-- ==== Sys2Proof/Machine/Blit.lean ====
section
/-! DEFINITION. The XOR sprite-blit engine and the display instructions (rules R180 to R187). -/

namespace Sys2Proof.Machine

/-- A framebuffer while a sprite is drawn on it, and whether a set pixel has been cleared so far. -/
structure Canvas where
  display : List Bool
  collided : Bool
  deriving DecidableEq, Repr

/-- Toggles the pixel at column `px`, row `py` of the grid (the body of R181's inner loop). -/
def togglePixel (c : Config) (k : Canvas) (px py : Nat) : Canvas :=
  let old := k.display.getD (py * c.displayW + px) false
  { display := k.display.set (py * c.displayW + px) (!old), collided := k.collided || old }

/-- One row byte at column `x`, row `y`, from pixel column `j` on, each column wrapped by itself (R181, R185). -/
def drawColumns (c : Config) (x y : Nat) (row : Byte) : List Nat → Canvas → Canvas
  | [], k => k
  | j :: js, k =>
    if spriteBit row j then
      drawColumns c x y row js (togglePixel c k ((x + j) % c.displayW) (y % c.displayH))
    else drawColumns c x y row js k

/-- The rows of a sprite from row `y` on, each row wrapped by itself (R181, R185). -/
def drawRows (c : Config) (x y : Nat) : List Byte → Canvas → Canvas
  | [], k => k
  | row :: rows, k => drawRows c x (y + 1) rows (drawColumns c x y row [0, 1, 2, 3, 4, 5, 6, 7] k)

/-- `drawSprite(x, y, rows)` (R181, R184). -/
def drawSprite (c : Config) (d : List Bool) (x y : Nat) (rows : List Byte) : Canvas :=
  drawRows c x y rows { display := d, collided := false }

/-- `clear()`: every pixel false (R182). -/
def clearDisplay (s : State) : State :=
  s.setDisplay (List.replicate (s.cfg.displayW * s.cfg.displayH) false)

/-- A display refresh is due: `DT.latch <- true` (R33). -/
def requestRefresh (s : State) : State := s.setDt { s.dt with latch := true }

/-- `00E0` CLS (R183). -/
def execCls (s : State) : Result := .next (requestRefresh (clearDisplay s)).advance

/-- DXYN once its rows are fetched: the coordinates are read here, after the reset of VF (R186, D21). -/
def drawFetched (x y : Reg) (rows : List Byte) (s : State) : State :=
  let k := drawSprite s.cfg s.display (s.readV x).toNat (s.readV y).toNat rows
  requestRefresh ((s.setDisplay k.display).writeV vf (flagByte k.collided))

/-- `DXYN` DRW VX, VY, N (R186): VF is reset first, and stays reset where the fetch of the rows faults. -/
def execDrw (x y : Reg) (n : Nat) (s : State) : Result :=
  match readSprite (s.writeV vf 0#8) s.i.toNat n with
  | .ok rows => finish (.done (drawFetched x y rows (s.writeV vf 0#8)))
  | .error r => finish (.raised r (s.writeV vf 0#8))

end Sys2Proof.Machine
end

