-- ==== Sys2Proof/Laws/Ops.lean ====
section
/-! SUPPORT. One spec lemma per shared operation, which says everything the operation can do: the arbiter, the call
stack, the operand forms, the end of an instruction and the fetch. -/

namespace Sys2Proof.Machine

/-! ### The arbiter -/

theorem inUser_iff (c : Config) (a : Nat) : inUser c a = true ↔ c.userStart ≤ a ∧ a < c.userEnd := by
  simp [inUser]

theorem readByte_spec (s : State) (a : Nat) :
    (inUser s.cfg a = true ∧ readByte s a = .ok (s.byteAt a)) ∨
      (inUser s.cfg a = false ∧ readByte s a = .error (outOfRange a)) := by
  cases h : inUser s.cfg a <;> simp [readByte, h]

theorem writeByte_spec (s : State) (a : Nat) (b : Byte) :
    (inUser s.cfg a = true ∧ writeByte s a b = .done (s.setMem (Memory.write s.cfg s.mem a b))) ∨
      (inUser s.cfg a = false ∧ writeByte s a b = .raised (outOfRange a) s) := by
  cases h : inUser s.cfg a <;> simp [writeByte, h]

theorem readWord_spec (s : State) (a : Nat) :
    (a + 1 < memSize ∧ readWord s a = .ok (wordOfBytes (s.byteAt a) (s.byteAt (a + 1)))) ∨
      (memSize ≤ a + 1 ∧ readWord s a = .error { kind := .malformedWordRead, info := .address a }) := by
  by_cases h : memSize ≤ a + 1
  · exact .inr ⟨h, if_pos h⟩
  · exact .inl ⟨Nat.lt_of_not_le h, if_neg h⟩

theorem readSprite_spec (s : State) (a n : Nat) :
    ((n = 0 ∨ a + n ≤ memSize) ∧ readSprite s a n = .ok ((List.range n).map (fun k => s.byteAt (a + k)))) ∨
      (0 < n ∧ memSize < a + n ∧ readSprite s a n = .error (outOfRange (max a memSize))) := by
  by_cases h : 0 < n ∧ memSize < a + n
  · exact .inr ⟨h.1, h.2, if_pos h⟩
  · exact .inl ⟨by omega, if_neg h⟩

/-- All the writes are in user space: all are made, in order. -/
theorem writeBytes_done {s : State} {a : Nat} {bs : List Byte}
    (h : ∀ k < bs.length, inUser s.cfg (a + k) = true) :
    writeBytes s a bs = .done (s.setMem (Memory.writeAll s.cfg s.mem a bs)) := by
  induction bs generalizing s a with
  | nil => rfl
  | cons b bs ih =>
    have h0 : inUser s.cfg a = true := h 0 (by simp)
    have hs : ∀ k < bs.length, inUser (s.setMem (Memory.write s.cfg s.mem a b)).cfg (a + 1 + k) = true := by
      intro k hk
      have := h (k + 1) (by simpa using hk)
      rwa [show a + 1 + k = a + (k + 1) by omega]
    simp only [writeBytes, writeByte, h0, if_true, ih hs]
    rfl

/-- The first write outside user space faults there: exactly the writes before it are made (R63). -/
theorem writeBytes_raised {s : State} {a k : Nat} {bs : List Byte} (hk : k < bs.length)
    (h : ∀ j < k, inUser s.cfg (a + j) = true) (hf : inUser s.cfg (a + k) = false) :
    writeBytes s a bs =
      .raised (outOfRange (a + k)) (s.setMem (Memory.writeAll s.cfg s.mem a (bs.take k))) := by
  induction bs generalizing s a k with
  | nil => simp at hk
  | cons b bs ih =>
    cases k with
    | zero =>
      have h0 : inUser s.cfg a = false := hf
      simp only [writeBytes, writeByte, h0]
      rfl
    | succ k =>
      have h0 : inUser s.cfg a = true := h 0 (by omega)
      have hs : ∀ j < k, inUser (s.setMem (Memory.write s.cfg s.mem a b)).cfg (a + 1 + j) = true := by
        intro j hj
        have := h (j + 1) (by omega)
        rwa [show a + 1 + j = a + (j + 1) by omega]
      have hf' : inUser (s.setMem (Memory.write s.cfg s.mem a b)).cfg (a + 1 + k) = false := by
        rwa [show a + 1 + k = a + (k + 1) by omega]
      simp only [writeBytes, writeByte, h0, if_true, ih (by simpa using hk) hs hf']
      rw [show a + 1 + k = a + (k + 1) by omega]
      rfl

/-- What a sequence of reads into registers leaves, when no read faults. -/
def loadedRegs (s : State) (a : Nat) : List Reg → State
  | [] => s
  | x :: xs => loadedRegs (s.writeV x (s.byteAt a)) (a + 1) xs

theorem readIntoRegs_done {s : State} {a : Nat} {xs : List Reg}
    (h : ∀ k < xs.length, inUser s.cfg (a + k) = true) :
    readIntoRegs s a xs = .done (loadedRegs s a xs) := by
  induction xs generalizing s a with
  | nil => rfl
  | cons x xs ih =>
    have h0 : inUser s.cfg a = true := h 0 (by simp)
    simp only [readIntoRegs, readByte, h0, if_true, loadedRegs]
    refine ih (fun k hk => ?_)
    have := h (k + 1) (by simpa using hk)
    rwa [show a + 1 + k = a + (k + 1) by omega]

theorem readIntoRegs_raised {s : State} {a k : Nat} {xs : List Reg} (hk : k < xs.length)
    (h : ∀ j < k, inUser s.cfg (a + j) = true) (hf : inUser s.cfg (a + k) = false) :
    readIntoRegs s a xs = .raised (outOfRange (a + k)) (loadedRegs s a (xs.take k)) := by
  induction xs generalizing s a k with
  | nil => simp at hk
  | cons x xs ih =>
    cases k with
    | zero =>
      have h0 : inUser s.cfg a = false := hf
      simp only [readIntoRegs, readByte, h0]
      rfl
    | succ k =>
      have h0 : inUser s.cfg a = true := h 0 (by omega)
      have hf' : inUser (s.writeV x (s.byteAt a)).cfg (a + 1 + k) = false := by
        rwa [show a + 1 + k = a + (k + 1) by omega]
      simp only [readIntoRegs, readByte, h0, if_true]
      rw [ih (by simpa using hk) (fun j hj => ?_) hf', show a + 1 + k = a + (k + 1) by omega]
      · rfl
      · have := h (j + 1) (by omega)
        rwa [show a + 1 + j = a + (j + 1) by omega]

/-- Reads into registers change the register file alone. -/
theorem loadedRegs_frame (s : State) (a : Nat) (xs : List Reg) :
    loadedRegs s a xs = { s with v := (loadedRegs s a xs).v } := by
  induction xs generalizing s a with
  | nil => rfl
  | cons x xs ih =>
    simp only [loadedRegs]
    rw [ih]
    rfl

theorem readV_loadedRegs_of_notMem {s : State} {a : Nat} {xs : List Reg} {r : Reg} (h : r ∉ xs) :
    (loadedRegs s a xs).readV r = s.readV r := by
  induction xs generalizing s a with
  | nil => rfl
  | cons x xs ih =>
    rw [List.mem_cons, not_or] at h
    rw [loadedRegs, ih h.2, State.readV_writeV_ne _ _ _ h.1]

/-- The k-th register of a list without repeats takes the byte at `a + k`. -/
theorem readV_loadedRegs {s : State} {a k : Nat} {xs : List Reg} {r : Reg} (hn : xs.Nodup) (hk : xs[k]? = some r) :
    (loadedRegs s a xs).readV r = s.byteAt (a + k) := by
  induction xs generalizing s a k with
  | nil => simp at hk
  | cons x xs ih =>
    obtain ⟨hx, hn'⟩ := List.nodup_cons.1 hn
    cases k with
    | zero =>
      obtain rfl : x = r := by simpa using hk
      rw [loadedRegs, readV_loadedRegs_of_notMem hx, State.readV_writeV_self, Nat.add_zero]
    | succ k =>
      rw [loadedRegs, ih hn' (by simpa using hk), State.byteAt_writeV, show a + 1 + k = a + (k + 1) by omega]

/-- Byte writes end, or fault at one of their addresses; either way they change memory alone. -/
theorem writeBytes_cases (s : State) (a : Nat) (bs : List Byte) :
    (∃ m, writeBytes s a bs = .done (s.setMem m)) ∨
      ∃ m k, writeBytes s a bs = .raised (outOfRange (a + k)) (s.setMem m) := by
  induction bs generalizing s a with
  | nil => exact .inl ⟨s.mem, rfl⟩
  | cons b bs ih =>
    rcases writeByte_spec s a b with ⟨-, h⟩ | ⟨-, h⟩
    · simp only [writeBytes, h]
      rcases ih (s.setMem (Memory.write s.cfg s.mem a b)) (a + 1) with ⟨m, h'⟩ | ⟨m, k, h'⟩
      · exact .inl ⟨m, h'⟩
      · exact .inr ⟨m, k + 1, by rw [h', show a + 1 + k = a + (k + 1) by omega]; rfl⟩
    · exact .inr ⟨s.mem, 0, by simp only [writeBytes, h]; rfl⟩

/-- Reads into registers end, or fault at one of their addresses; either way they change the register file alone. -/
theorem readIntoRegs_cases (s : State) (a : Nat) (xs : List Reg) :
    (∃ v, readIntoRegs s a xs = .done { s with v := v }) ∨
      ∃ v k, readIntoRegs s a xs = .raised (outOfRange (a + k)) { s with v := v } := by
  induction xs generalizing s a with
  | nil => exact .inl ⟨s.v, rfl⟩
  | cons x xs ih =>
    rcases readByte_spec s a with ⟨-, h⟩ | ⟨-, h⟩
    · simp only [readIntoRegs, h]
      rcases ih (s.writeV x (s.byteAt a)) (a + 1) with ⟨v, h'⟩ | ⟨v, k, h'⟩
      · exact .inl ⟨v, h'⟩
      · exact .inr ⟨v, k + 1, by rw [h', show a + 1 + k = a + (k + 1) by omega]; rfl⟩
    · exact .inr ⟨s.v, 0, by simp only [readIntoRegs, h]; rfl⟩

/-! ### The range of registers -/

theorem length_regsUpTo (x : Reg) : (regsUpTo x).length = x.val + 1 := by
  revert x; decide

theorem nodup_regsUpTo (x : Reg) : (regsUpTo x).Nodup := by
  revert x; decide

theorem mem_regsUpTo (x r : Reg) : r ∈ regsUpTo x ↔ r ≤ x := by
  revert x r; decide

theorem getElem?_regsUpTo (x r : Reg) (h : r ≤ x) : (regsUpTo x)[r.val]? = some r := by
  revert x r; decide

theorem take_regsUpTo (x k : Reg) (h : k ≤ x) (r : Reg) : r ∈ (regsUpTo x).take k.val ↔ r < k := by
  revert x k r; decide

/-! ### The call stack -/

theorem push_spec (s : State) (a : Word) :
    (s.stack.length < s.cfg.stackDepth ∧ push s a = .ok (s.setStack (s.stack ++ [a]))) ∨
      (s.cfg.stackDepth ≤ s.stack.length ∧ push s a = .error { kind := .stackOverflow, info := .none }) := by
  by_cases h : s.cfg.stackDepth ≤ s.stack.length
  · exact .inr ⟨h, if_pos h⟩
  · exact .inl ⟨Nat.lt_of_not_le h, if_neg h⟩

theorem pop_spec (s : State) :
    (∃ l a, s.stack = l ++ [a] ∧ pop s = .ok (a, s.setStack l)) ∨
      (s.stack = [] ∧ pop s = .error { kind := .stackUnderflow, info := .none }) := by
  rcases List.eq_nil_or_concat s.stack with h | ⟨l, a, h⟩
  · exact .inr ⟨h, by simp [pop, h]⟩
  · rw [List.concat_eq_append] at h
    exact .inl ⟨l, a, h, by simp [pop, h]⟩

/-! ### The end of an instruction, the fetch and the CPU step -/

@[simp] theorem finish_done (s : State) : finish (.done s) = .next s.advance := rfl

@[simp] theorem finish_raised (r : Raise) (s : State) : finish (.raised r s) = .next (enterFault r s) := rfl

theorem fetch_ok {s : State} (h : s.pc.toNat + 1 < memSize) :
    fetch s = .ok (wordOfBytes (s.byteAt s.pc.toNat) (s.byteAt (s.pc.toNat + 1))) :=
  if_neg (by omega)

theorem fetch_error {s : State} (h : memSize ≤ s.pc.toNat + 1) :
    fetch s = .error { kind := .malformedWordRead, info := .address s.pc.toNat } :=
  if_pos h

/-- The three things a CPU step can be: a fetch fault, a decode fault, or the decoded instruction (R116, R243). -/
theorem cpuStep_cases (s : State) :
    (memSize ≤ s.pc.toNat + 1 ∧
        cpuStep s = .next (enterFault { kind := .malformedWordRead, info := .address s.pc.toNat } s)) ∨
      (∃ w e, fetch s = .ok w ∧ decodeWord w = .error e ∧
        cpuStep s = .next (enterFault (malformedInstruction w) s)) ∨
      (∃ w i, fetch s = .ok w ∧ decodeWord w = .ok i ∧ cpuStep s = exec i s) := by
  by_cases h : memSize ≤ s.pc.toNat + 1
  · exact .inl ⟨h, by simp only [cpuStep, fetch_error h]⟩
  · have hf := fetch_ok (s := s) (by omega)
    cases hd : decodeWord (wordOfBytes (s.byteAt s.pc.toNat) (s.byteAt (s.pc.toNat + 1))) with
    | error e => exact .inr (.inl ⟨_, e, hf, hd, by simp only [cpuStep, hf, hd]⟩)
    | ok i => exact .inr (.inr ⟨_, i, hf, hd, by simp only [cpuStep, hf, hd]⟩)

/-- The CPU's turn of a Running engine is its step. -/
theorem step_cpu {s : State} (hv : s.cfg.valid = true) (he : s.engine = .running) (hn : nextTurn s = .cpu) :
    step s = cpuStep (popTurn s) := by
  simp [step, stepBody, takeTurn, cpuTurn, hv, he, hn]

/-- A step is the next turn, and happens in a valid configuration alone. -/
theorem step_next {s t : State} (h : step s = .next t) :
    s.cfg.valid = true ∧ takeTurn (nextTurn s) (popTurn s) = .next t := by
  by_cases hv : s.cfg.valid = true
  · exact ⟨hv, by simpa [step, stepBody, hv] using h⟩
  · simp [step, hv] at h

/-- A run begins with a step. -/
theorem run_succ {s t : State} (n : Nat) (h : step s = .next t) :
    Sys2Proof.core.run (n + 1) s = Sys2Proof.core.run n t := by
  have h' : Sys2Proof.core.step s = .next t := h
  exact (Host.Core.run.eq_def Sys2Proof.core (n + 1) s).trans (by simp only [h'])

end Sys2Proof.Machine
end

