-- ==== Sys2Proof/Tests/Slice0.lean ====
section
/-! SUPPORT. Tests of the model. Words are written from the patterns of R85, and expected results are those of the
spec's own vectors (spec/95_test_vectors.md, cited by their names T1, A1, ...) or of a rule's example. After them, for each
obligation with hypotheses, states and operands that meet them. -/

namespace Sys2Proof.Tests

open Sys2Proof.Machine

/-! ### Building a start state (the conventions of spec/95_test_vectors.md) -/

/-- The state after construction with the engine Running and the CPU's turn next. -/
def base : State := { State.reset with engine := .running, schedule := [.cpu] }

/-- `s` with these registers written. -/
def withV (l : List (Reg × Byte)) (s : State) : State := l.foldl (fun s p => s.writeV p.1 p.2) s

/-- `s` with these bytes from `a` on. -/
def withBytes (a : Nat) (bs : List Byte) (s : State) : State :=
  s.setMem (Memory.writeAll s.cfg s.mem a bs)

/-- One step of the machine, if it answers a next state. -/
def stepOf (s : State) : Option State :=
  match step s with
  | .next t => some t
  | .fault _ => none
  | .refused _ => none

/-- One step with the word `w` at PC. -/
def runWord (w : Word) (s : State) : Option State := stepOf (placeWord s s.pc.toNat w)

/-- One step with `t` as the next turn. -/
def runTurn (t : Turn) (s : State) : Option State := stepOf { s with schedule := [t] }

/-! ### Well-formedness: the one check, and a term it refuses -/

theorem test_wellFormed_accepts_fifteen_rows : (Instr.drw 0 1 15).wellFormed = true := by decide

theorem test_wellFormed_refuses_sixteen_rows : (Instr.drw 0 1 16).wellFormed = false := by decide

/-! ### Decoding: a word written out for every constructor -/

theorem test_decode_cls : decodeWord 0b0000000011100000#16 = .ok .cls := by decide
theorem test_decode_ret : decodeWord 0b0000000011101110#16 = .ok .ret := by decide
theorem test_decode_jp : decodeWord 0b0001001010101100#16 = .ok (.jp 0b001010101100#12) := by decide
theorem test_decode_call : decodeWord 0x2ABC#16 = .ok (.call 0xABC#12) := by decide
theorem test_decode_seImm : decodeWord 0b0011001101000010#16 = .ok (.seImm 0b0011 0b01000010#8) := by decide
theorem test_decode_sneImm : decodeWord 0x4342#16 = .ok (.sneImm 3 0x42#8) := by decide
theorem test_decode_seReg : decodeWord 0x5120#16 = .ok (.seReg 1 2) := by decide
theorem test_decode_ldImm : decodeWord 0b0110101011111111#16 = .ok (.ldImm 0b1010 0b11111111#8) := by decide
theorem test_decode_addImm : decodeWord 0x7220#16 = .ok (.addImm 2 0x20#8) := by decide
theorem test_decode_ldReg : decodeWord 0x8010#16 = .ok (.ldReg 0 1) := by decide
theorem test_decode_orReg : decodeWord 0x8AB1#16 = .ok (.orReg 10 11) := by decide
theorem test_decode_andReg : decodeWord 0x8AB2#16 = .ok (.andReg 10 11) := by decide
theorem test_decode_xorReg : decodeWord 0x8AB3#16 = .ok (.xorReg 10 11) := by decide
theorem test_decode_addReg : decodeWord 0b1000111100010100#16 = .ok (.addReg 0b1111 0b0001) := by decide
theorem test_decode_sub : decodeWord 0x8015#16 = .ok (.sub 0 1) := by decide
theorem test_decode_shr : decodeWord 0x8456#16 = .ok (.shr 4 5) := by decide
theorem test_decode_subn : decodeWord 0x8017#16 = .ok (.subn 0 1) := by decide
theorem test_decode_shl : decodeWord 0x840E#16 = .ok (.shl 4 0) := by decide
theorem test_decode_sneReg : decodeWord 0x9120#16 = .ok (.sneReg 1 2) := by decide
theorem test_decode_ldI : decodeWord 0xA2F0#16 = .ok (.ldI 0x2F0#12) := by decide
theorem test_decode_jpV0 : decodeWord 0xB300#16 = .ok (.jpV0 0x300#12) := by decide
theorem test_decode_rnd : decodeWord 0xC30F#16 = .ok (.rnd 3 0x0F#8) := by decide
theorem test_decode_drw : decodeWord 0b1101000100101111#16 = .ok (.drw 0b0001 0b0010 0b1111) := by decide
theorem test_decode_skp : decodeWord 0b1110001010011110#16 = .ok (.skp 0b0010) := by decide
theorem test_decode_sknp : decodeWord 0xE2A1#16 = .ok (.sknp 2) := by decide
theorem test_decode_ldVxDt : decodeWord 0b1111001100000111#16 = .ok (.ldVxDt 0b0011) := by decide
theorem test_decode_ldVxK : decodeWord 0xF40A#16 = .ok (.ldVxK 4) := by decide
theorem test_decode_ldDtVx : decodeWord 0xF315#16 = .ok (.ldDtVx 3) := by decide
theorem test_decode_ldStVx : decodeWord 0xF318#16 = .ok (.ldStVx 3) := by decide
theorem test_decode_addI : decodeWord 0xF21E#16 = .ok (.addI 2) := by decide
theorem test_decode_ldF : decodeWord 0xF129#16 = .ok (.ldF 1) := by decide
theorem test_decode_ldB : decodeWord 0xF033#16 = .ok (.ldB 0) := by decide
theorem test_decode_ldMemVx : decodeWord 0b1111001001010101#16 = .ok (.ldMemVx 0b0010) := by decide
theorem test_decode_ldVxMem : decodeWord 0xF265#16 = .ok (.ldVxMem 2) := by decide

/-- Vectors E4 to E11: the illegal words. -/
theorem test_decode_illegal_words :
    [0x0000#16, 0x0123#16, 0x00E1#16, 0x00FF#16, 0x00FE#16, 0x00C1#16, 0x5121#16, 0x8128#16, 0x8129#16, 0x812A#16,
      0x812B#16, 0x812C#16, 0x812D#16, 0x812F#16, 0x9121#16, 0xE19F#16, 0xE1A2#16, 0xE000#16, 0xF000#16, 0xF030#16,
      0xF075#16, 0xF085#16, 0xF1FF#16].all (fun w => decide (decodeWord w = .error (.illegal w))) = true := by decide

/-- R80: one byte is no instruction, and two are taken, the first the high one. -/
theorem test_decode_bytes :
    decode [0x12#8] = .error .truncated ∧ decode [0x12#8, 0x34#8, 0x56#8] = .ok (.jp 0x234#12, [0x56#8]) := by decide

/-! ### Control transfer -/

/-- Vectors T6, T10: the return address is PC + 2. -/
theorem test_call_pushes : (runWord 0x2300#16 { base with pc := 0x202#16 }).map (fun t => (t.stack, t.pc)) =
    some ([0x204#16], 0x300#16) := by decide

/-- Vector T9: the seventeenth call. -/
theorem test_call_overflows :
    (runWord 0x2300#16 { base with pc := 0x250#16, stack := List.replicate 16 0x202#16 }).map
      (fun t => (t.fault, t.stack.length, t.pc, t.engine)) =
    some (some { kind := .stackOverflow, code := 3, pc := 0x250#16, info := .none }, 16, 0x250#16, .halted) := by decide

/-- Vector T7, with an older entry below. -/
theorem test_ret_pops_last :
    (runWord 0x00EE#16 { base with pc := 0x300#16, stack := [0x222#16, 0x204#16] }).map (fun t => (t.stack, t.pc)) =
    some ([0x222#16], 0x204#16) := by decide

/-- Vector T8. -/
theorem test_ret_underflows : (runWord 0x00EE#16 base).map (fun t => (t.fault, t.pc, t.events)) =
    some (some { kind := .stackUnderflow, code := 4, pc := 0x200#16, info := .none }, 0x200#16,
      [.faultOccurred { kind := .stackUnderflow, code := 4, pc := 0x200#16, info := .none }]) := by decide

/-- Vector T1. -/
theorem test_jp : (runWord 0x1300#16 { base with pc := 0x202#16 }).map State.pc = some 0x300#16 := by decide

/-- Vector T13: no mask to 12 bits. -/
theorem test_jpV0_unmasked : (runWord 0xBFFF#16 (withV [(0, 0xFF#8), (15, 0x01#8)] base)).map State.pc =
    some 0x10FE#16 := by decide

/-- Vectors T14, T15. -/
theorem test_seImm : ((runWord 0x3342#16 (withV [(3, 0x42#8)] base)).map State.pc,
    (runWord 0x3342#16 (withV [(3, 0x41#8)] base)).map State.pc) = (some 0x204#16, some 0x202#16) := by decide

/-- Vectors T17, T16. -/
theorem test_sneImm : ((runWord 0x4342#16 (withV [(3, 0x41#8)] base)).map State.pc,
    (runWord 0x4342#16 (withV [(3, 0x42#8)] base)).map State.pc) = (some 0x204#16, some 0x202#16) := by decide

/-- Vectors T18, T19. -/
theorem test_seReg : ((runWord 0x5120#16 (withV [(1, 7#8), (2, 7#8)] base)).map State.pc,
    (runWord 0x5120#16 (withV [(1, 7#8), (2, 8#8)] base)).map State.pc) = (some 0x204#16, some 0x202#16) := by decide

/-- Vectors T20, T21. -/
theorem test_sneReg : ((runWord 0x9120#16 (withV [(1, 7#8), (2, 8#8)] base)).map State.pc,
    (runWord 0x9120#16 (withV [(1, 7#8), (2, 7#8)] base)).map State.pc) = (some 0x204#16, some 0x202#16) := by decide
★ ★ ★ ★ ★ ★ ★
Work instruction
Reproduce exactly, and with no other material, the lines between those holding "else drawColumns c x y row js k" and "4, 5, 6, 7] k)", inclusive.

Finished task
    else drawColumns c x y row js k

/-- The rows of a sprite from row `y` on, each row wrapped by itself (R181, R185). -/
def drawRows (c : Config) (x y : Nat) : List Byte → Canvas → Canvas
  | [], k => k
  | row :: rows, k => drawRows c x (y + 1) rows (drawColumns c x y row [0, 1, 2, 3, 4, 5, 6, 7] k)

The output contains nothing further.